STORYTELLER: Can white people tell our stories better than we can?

WHAT DO the movie The Help (nominated for four Oscars this year), Porgy and Bess (the classic musical) and the bad bwoy series The Wire all have in common? Well, they all tell stories about black people. And they're all written by white people.

No big deal. But it begs the question, can white people tell our stories better than we can? The success of all three would suggest that we have to hold up our hands and accept that anybody can tell our stories as well as we can. At least as far as movie, stage and TV buffs and Hollywood glitterati who hand out the Academy Awards are concerned.

However telling a good story is not the same as feeling it.

To my knowledge, the only white guy who has ever really felt and understood what it really means to be a black man in a white man's world is William Shakespeare.

The historians will tell us that he probably never met a black man in his life. Don't believe the hype.

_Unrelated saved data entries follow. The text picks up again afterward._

-- ==== Sys2Proof/Machine/Ops.lean ====
section
/-! DEFINITION. The named operations every meaning is written over: memory (spec/20_memory.md), registers, the program
counter (spec/30_encoding.md R71), the return stack (spec/10_state.md R15), and raising an error
(spec/60_exceptions.md R186, R187). -/

namespace Sys2Proof.Machine

/-! ### Memory (R40, R42, R43) -/

/-- `EA(a) = a mod 4096` (R42). -/
def ea (a : Word) : Nat := a.toNat % 4096

/-- What cell `a` holds after RESET, and so what an unlisted cell reads as: the glyph table in cells 0..79, zero above
(R27, R48). -/
def resetByte (g : GlyphTable) (a : Nat) : Byte := if h : a < 80 then g[a] else 0

/-- Read a cell in a list of cells at rising addresses. -/
def readCells (g : GlyphTable) (a : Nat) : List Host.Cell → Byte
  | [] => resetByte g a
  | (a', b) :: rest => if a' = a then b else readCells g a rest

/-- Put a cell in front, unless it holds what an unlisted cell reads as. -/
def consCell (g : GlyphTable) (a : Nat) (b : Byte) (rest : List Host.Cell) : List Host.Cell :=
  if b = resetByte g a then rest else (a, b) :: rest

/-- Put a cell before the first one at a higher address. -/
def insertCell (g : GlyphTable) (a : Nat) (b : Byte) : List Host.Cell → List Host.Cell
  | [] => consCell g a b []
  | (a', b') :: rest =>
    if a < a' then consCell g a b ((a', b') :: rest) else (a', b') :: insertCell g a b rest

/-- Write a cell: what was listed for it goes, and the new byte is listed in its place unless it is what an unlisted
cell reads as. Addresses stay rising. -/
def writeCells (g : GlyphTable) (a : Nat) (b : Byte) (cells : List Host.Cell) : List Host.Cell :=
  insertCell g a b (cells.filter fun c => c.1 != a)

/-- The canonical form from address `lo` on: rising addresses below 4096, no entry equal to what an unlisted cell reads
as. -/
def wfCells (g : GlyphTable) : Nat → List Host.Cell → Bool
  | _, [] => true
  | lo, (a, b) :: rest =>
    decide (lo ≤ a) && decide (a < 4096) && decide (b ≠ resetByte g a) && wfCells g (a + 1) rest

/-- The byte in cell `a`. -/
def Memory.read (m : Memory) (a : Nat) : Byte := readCells m.glyphs a m.cells

/-- The memory with `b` in cell `a`. -/
def Memory.write (m : Memory) (a : Nat) (b : Byte) : Memory := { m with cells := writeCells m.glyphs a b m.cells }

/-- The memory is in canonical form: equal contents are equal data. -/
def Memory.wf (m : Memory) : Bool := wfCells m.glyphs 0 m.cells

/-- `MemRead(a, 1)` (R43). -/
def State.readMem (s : State) (a : Word) : Byte := s.mem.read (ea a)

/-- `MemRead(a, 2)`: the byte at the lower address is the high byte (R43, R44). -/
def State.readWord (s : State) (a : Word) : Word := wordOfBytes (s.readMem a) (s.readMem (a + 1))

/-- `memory` replaced. -/
def State.setMem (s : State) (m : Memory) : State := { s with mem := m }

/-- `MemWrite(a, 1, b)` (R43). -/
def State.writeMem (s : State) (a : Word) (b : Byte) : State := s.setMem (s.mem.write (ea a) b)

/-- Byte accesses at ascending offsets from `a` (R47, R54). -/
def State.storeBytes (s : State) (a : Word) : List Byte → State
  | [] => s
  | b :: rest => (s.writeMem a b).storeBytes (a + 1) rest

/-- Instruction fetch: `MemRead(PC, 2)`, which changes nothing (R45). -/
def State.fetchWord (s : State) : Word := s.readWord s.PC

/-! ### Registers, flags of the block, timers -/

/-- `V[r]` (R7). -/
def State.reg (s : State) (r : Reg) : Byte := s.V[r]

/-- `V[r] <- v` (R7). -/
def State.setReg (s : State) (r : Reg) (v : Byte) : State := { s with V := s.V.set r v }

/-- The whole register file replaced. -/
def State.setV (s : State) (v : Vector Byte 16) : State := { s with V := v }

/-- `I <- v` (R14). -/
def State.setI (s : State) (v : Word) : State := { s with I := v }

/-- `PC <- v` (R13). -/
def State.setPC (s : State) (v : Word) : State := { s with PC := v }

/-- `DT <- v` (R16). -/
def State.setDT (s : State) (v : Byte) : State := { s with DT := v }

/-- `ST <- v` (R16). -/
def State.setST (s : State) (v : Byte) : State := { s with ST := v }

/-- `keys[k] <- v` (R17). -/
def State.setKey (s : State) (k : Key) (v : Bool) : State := { s with keys := s.keys.set k v }

/-- The bitmap replaced (R18). -/
def State.setDisplay (s : State) (d : Display) : State := { s with display := d }

/-- `drawFlag <- v` (R19). -/
def State.setDrawFlag (s : State) (v : Bool) : State := { s with drawFlag := v }

/-- `soundFlag <- v` (R20). -/
def State.setSoundFlag (s : State) (v : Bool) : State := { s with soundFlag := v }

/-- `waiting <- v; waitReg <- r` (R21). -/
def State.setWait (s : State) (v : Bool) (r : Reg) : State := { s with waiting := v, waitReg := r }

/-- The return stack and its depth replaced (R15). -/
def State.setStack (s : State) (st : Vector Word 16) (sp : Fin 17) : State :=
  { s with stack := st, SP := sp }

/-- The free byte just used is replaced by a fresh one (R132; log 2). -/
def State.freshRnd (s : State) : State := { s with rnd := Config.rndDraw s.draws, draws := s.draws + 1 }

/-- The input byte of the next STEP set to `r`: the argument of `STEP(rnd)` (R24; log 2). -/
def State.withRnd (s : State) (r : Byte) : State := { s with rnd := r }

/-! ### Program counter (R7, R71) -/

/-- `NEXT = (PC + 2) mod 65536`. -/
def State.next (s : State) : Word := s.PC + 2

/-- `SKIP = (PC + 4) mod 65536`. -/
def State.skip (s : State) : Word := s.PC + 4

/-- `PC <- NEXT`. -/
def State.advance (s : State) : State := s.setPC s.next

/-- `if c then PC <- SKIP else PC <- NEXT`. -/
def State.skipIf (s : State) (c : Bool) : State := s.setPC (if c then s.skip else s.next)

/-! ### Return stack (R15, R81, R83) -/

/-- Write the slot, then increment the depth; `none` when all 16 are in use. -/
def State.push (s : State) (v : Word) : Option State :=
  if h : s.SP.val < 16 then
    some (s.setStack (s.stack.set s.SP.val v) ⟨s.SP.val + 1, by omega⟩)
  else none

/-- Decrement the depth, then read the slot, which keeps its value; `none` when none is in use. -/
def State.pop (s : State) : Option (Word × State) :=
  if h : s.SP.val = 0 then none
  else some (s.stack[s.SP.val - 1]'(by have := s.SP.isLt; omega), s.setStack s.stack ⟨s.SP.val - 1, by omega⟩)

/-! ### Errors (R186, R187) -/

/-- `raise E`: what stands in for taking an exception on this hardware. The operation ends with the error as its result;
no register saves anything, no handler is entered and no state element changes, so no next state is answered
(R186, R187; log 4). There is no return from an error: the host decides what to do next (R189). -/
def raise (e : Fault) : Answer := .fault e

/-! ### Reading the display (R18, R25) -/

/-- `display[r][c]`. -/
def State.pixel (s : State) (r : Fin 32) (c : Fin 64) : Bool := s.display[r].getMsbD c.val

/-- Element `k` of the bitmap as a flat row-major sequence of 2048 bits: pixel `(r, c)` is element `r * 64 + c` (R18). -/
def State.flatPixel (s : State) (k : Fin 2048) : Bool :=
  s.pixel ⟨k.val / 64, by omega⟩ ⟨k.val % 64, by omega⟩

end Sys2Proof.Machine
end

You only have to read Othello to see how the Bard penetrates the christian soul of a black man only to find that no matter how long you live in Europe and become European, that hardcore no-messing-about African is always lurking in the shadows waiting for the slightest provocation to pop out.


Now tell me that Shakespeare didn't cotch with one or two heartical bredrin back in the sixteenth and seventeenth centuries when ‘Spot The Black Man' was a popular street game of children in London.
And I'll tell you in my best Elvis Presley voice, “Now and then there's a fool such as you."

Elvis of course is another white dude who did a good job of telling the black man's story. But I'm not sure he really felt it. I'm not convinced that he got a glimpse of the ‘old African'.

Here in Britain, the writer of the hit TV series Top Boy was berated by the self-appointed policemen and women of black political correctness for not being  a bruvver.

These P.C. coppers fear that in not feeling it, white writers tend to sensationalise black crime.

But does that make them any less legitimate chroniclers of the black experience than a black writer?

More to the point, if they're not really feeling us, are we really really them?

Is a black writer as legitimate a chronicler of the white experience?

Or do we have to condemn all black writers to sticking to only that which they feel?